(Stored items)
-- ==== Sys2Proof/Machine/Sec.lean ====
section
/-! DEFINITION. Start-up, identity, OTP and signed firmware (16, R389 to R409), and the rotation of the stokers (04, R115, R116). -/

namespace Sys2Proof.Machine

/-! ### OTP slots (R393 to R396) -/

/-- Settings slot `k` of an OTP. -/
def otpSlot (o : Otp) (k : Nat) : List Byte := lget [] o.slots k

/-- Vendor key `k` of kindling's ROM (R399). -/
def vendorKeyBytes (k : Nat) : List Byte := (countUp 0 32).map (Config.vendorKey k)

/-- Whether a spare's field is in range: an enabled core number, or 0xFF when unused (Table 16.2). -/
def spareOk (x : Nat) : Bool := decide (x < 32) || x == 0xFF

/-- A settings block's fields for slot `k` of a die (R394, Table 16.2). -/
def blockFields (serial : W64) (k : Nat) (b : List Byte) : Bool :=
  let s0 := leAt b 0x10 1
  let s1 := leAt b 0x11 1
  leAt b 0 4 == 0x4750544F && leAt b 4 1 == k && decide (leAt b 5 1 ≤ 1) && decide (leAt b 6 1 ≤ 1) && leAt b 7 1 == 0
    && leAt b 8 8 == serial.toNat && spareOk s0 && spareOk s1 && (decide (s0 ≠ s1) || s0 == 0xFF) && zeroAt b 0x12 46
    && decide (leAt b 0x48 1 ≤ 1) && decide (25 ≤ leAt b 0x49 1) && decide (leAt b 0x49 1 ≤ 120) && leAt b 0x49 1 % 5 == 0
    && zeroAt b 0x4A 246 && zeroAt b 0x140 640

/-- Whether a block is valid for slot `k` of a die (R394). -/
def blockValid (serial : W64) (k : Nat) (b : List Byte) : Bool :=
  blockFields serial k b && edVerify (vendorKeyBytes (leAt b 5 1)) (sha512 (b.take 0x3C0)) ((b.drop 0x3C0).take 64)

/-- The state of slot `k`: 0 BLANK, 1 VALID, 2 SPENT (R394, R398). -/
def slotCode (o : Otp) (k : Nat) : Nat :=
  if lget false o.spent k then 2
  else if (otpSlot o k).all (fun b => b == 0) then 0
  else if blockValid o.serial k (otpSlot o k) then 1 else 2

/-- The first valid slot of G3, G2, G1 and G0 (R394). -/
def selectGen (o : Otp) : Option Nat := [3, 2, 1, 0].find? (fun k => slotCode o k == 1)

/-- The active block of a die. -/
def activeBlock (s : State) (d : DieId) : List Byte := match (getSec s d).active with | some k => otpSlot (getOtp s d) k | none => []

/-- The settings hash of a block (R395). -/
def settingsHash (b : List Byte) : W64 := le64 (sha512 ((b.drop 0x40).take 256))

/-- The identity key's seed (R406). -/
def idSeed (o : Otp) : List Byte := (sha512 (o.seed ++ natLe 8 o.serial.toNat ++ [1])).take 32

/-- Whether the active generation revokes key 0 (R396). -/
def revoked (s : State) (d : DieId) : Bool := (leAt (activeBlock s d) 6 1).testBit 0

/-- The floor of a die (R404). -/
def dieFloor (s : State) (d : DieId) : Nat := floorOf (getOtp s d).floorRow

/-! ### Start-up (R390 to R392) -/

/-- A die enters stage 0xF with its one entry (R391). -/
def failStart (s : State) (d : DieId) (cause : Nat) : State :=
  logEntry (setSec s d { getSec s d with stage := 15, failCause := cause }) d { code := 0x0B01, kind := 0x0B, detail := detV cause 0 }

/-- The ROM self-check of one die at POWER_OK. -/
def romCheck (s : State) (p : DieId × SelfCheck) : State :=
  match p.2 with
  | .pass => setSec s p.1 { getSec s p.1 with romOk := true }
  | .fail => failStart s p.1 1
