-- ==== Sys2Proof/Machine/Step.lean ====
section
/-! DEFINITION. The step: the command at the front of the queue runs on the rest; an empty queue lets a nanosecond pass
(log 1). -/

namespace Sys2Proof.Machine

/-- One step of the package. -/
def step (s : State) : Host.Outcome State Fault Refusal :=
  match s.pending with
  | [] => .next (idle s)
  | c :: rest => exec c { s with pending := rest }

/-- `s` with the command that a word spells put at the front of its queue. -/
def State.withFetchWord (s : State) (nbits w : Nat) : State :=
  match Sys2Proof.decodeTableWord nbits w with
  | some c => { s with pending := c :: s.pending }
  | none => s

end Sys2Proof.Machine
end

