-- ==== Sys2Proof/WellFormed.lean ====
section
/-! DEFINITION. Which operands a command may carry, where their types allow more than the spec does: burst lengths and columns
(R29, Table 2.1), training data, the layout of a cord transaction (Table 14.4) and of a flit (Table 14.2), and the index ranges
of operands that are plain numbers. -/

namespace Sys2Proof

/-- A write burst is BL16 or BL32 at an aligned column of a 2 KiB row segment, with no mask or one enable per byte, and
with DMI low or one DMI bit per byte. -/
def HostWrite.wf (b : HostWrite) : Bool :=
  (b.data.length == 32 || b.data.length == 64) && b.col % b.data.length == 0 && decide (b.col + b.data.length ≤ 2048)
    && (b.mask.isEmpty || b.mask.length == b.data.length) && (b.dmi.isEmpty || b.dmi.length == b.data.length)

/-- Bytes of a read burst. -/
def HostRead.len (b : HostRead) : Nat := if b.bl32 then 64 else 32

/-- A read burst is aligned within a 2 KiB row segment. -/
def HostRead.wf (b : HostRead) : Bool := b.col % b.len == 0 && decide (b.col + b.len ≤ 2048)

/-- A transaction's data fill its data slots (Table 14.4). -/
def CordHdr.wf (h : CordHdr) (data : List Byte) : Bool := decide (h.len.toNat ≤ 8) && data.length == 16 * h.len.toNat

/-- A flit has five credit fields and fifteen slots (Table 14.2). -/
def Flit.wf (f : Flit) : Bool := f.credit.length == 5 && f.payload.length == 15

/-- The operands of a command are in range. -/
def Instr.wf : Instr → Bool
  | .apertureWrite _ b => b.wf
  | .stagingWrite _ b => b.wf
  | .ignoredWrite _ b => b.wf
  | .doorbellWrite _ b => b.wf
  | .registerSlotWrite _ b => b.wf
  | .relayWrite b => b.wf
  | .hostReadBurst _ b => b.wf
  | .modeRegisterWrite _ mr _ => decide (mr < 128)
  | .modeRegisterRead _ mr => decide (mr < 128)
  | .writeTraining _ data => data.length == 32
  | .flitReceive _ _ f => f.wf
  | .rd _ _ h data => h.wf data
  | .wr _ _ h data => h.wf data
  | .wrp _ _ h data => h.wf data
  | .atom _ _ h data => h.wf data
  | .sig _ _ h data => h.wf data
  | .drw _ _ h data => h.wf data
  | .drwp _ _ h data => h.wf data
  | .srd _ _ h data => h.wf data
  | .swrp _ _ h data => h.wf data
  | .rdRsp _ _ h data => h.wf data
  | .wrAck _ _ h data => h.wf data
  | .atomRsp _ _ h data => h.wf data
  | .sigAck _ _ h data => h.wf data
  | .xlateFaultMerged _ _ page => decide (page < 2 ^ 39)
  | .sensorRead _ temps => temps.length == 11
  | .powerOkAssert rom => rom.length == 4
  | .cordTrain a b => decide (a < b)
  | .cordTrainDone a b _ => decide (a < b)
  | .resetAssert lowNs _ => decide (0 < lowNs)
  | .vinEntersRange mv => decide (1746 ≤ mv) && decide (mv ≤ 1854)
  | _ => true

end Sys2Proof
end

> **What to work on**: The word is "else". Copy every line above where it appears.

> **Response area**:
  else if (otpSlot o k).all (fun b => b == 0) then 0
  else if blockValid o.serial k (otpSlot o k) then 1 else 2
def HostRead.len (b : HostRead) : Nat := if b.bl32 then 64 else 32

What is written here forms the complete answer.